Jack stood up again. "Thanks, Tara. Now, before someone inevitably asks what all this has to do with us…"

"That would be the next step," Myles added, leaning back in his chair.

"…that, as rare as Ebola is, there's still a threat that it can be used as a biological weapon in a terrorist attack. Get a vial of blood from a patient, or even tissue from a cadaver, and you've got the beginnings of your very own, terrifying, epidemic. The World Health Organization has a conference coming up Friday morning at the Regional Office here in D.C. that will address, among other things, some discussion of Bioterrorism Agents and Diseases. Intel has just learned that there's some chatter about an assassination attempt on one of the keynote speakers for that conference – a virologist who has been working on developing a treatment for Ebola."

"A cure?" Bobby asked.

"No," Jack replied, "not a cure. A treatment that does, however, from what little we've been able to find out, seem to weaken the virus' grip on a host. I don't think it's gotten past the animal-testing phase yet, but it apparently has enough promise to warrant presenting it at the conference."
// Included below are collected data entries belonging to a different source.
theorem commandEnd_detectIn (s : State) : CommandEnd s (detectIn s) := by
  unfold detectIn
  split
  · next hp =>
    rw [pwdnPulse_resetPulse]
    exact (activity_afterPins s).then_end (commandEnd_identityCheck hp)
  · exact commandEnd_done s
  · exact commandEnd_done s
  · exact commandEnd_done s
  · exact commandEnd_raise s

/-! ## Every command ends -/

/-- If the answer is a next state, a command ended in it. -/
def AnswersEnd (s : State) (o : Host.Outcome State Fault Refusal) : Prop := ∀ t, o = .next t → CommandEnd s t

theorem answersEnd_next {s t : State} (h : CommandEnd s t) : AnswersEnd s (.next t) := by
  rintro _ ⟨⟩
  exact h

theorem answersEnd_gated {s : State} {o : Host.Outcome State Fault Refusal} (h : detected s = true → AnswersEnd s o) :
    AnswersEnd s (gated s o) := by
  unfold gated
  split
  · next hd => exact h hd
  · exact answersEnd_next (commandEnd_raise s)

/-- A table is applied, or aborted at a refused write (R201, R206). -/
theorem answersEnd_withTable {s : State} {T : TableId} {onOk : State → State}
    (h : ∀ b : State, b.cfg = s.cfg → b.phase = s.phase → CommandEnd b (onOk b)) :
    AnswersEnd s (withTable T onOk s) := by
  have hno (entries : List EntryWord) : ∀ e ∈ tableEvents entries, isResponse e = false := by
    obtain ⟨-, -, hkinds⟩ := tableEvents_writes entries
    exact fun e he => (hkinds e he).1
  obtain ⟨entries, -, -, -, heq⟩ | ⟨_, before, _, a, v, -, -, -, -, -, -, -, heq⟩ | ⟨-, heq⟩ := withTable_cases T onOk s
  · rw [heq]
    exact answersEnd_next ((activity_tableRun _ s (hno entries)).then_end (h _ rfl rfl))
  · rw [heq, List.append_assoc]
    refine answersEnd_next ((activity_tableRun ((tableWrites before).length + 1) s fun e he => ?_).then_end
      (commandEnd_raise (k := .busFailure) _))
    rcases List.mem_append.1 he with he | he
    · exact hno before e he
    · rw [List.mem_singleton.1 he]
      rfl
  · rw [heq]
    exact fun _ ht => nomatch ht

theorem answersEnd_execInit (k : U32) (s : State) : AnswersEnd s (execInit k s) := by
  refine answersEnd_gated fun _ => ?_
  split
  · exact answersEnd_next (commandEnd_raise s)
  · next d hk => exact answersEnd_withTable fun b hc _ => commandEnd_finishInit (by rw [hc]; exact hk)

theorem answersEnd_execResize (k : U32) (s : State) : AnswersEnd s (execResize k s) := by
  refine answersEnd_gated fun hd => ?_
  split
  · exact answersEnd_next (commandEnd_raise s)
  · next d hk =>
    split
    · exact answersEnd_next (commandEnd_finishResize hd hk)
    · refine answersEnd_withTable fun b hc hp => commandEnd_finishResize ?_ (by rw [hc]; exact hk)
      rw [detected_iff, hp]
      exact (detected_iff s).1 hd

theorem answersEnd_execSetFps (r : U32) (s : State) : AnswersEnd s (execSetFps r s) := by
  refine answersEnd_gated fun _ => answersEnd_next ?_
  split
  · exact commandEnd_measureTiming r s
  · exact commandEnd_raise s
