-- ==== Sys2Proof/Machine/Scan.lean ====
section
/-! DEFINITION. SCAN (41_scan): its acceptance, and the block changes of its sequencer steps (40_command R90). -/

namespace Sys2Proof.Machine

/-- SCAN, OP = 0x01 (41_scan R100): the CMD write. The scan itself is made by the sequencer steps that follow. -/
def execScan (_ign : BitVec 24) (s : State) : Host.Outcome State Fault Refusal := startCommand .scan s

/-- One sense check of drive line d (41_scan R105): a low level at a non-empty position sets its bit. -/
def senseCheck (p : Params) (d : Nat) (lv : Levels) (acc : KeyBits) (j : Nat) : KeyBits :=
  if p.wired (p.pos d j).1 (p.pos d j).2 && !lv.getLsbD j then
    acc ||| BitVec.twoPow 1024 (p.idx (p.pos d j).1 (p.pos d j).2)
  else acc

/-- sample_update(d, s) (41_scan R105). -/
def sampleUpdate (p : Params) (d : Nat) (lv : Levels) (acc : KeyBits) : KeyBits :=
  (List.range p.numSense).foldl (senseCheck p d lv) acc

/-- The ASSERT step: make drive line d active and load the settle counter (40_command R90). -/
def Block.assertLine (b : Block) : Block :=
  { b with drive := driveLow b.drive b.d, cnt := b.settleL, phase := .settle }

/-- One settle-wait step (41_scan R103). -/
def Block.settleWait (b : Block) : Block := { b with cnt := b.cnt - 1 }

/-- Sampling drive line d and releasing it (40_command R90, the first three lines of the sample step). -/
def Block.takeSample (p : Params) (lv : Levels) (b : Block) : Block :=
  { b with acc := sampleUpdate p b.d lv b.acc, drive := driveHigh b.drive b.d }

/-- The last line is done: for i in 0..K, BM[i] <- acc[i] (41_scan R106). Bits at or above K are hardwired 0. -/
def Block.publishScan (p : Params) (b : Block) : Block := { b with bitmap := b.acc &&& p.keyMask }

/-- What follows the sample of drive line d: the next line, or the end of the scan (40_command R90). -/
def Block.afterSample (p : Params) (b : Block) : Block :=
  if b.d + 1 < p.numDrive then { b with d := b.d + 1, phase := .assert }
  else if b.opL = .scanEncode then { b.publishScan p with phase := .enc }
  else (b.publishScan p).finish

/-- The sample step of drive line d with the levels lv (40_command R90). -/
def Block.sampleStep (p : Params) (lv : Levels) (b : Block) : Block := (b.takeSample p lv).afterSample p

end Sys2Proof.Machine
end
"Now," Jack continued, "the reason this case brings us into C-5 is simply because just the word Ebola is enough to raise chills, so the fewer people who know about this case, the less likelihood of something leaking out and causing a panic. We don't even want enough going around to spark speculation." Heads nodded in understanding, all around the table.

He opened the package in front of him, and handed Tara a CD-ROM, which she put in the computer.

"So," drawled Bobby, "who's the egghead we're gonna be babysitting until this conference?"

"Good deduction," Jack replied. "Bring up the photo, Tara."

On the screen appeared an image of a man in his mid-to-late seventies—tall, silver-haired, with piercing eyes and a demeanor that suggested he was king of whatever domain he stepped into, and that he planned on living forever.

Myles' chair came up with a thunk. "Good lord!"

Jack turned to him. "Myles? You know this man?"

"Well, I wouldn't say I know him, but I met him just last weekend."

Tara's head snapped up. "You don't mean…"

Myles nodded. "Oh yes, I do." He pointed at the screen. "That's Dr. David Dillingham. Elizabeth's grandfather."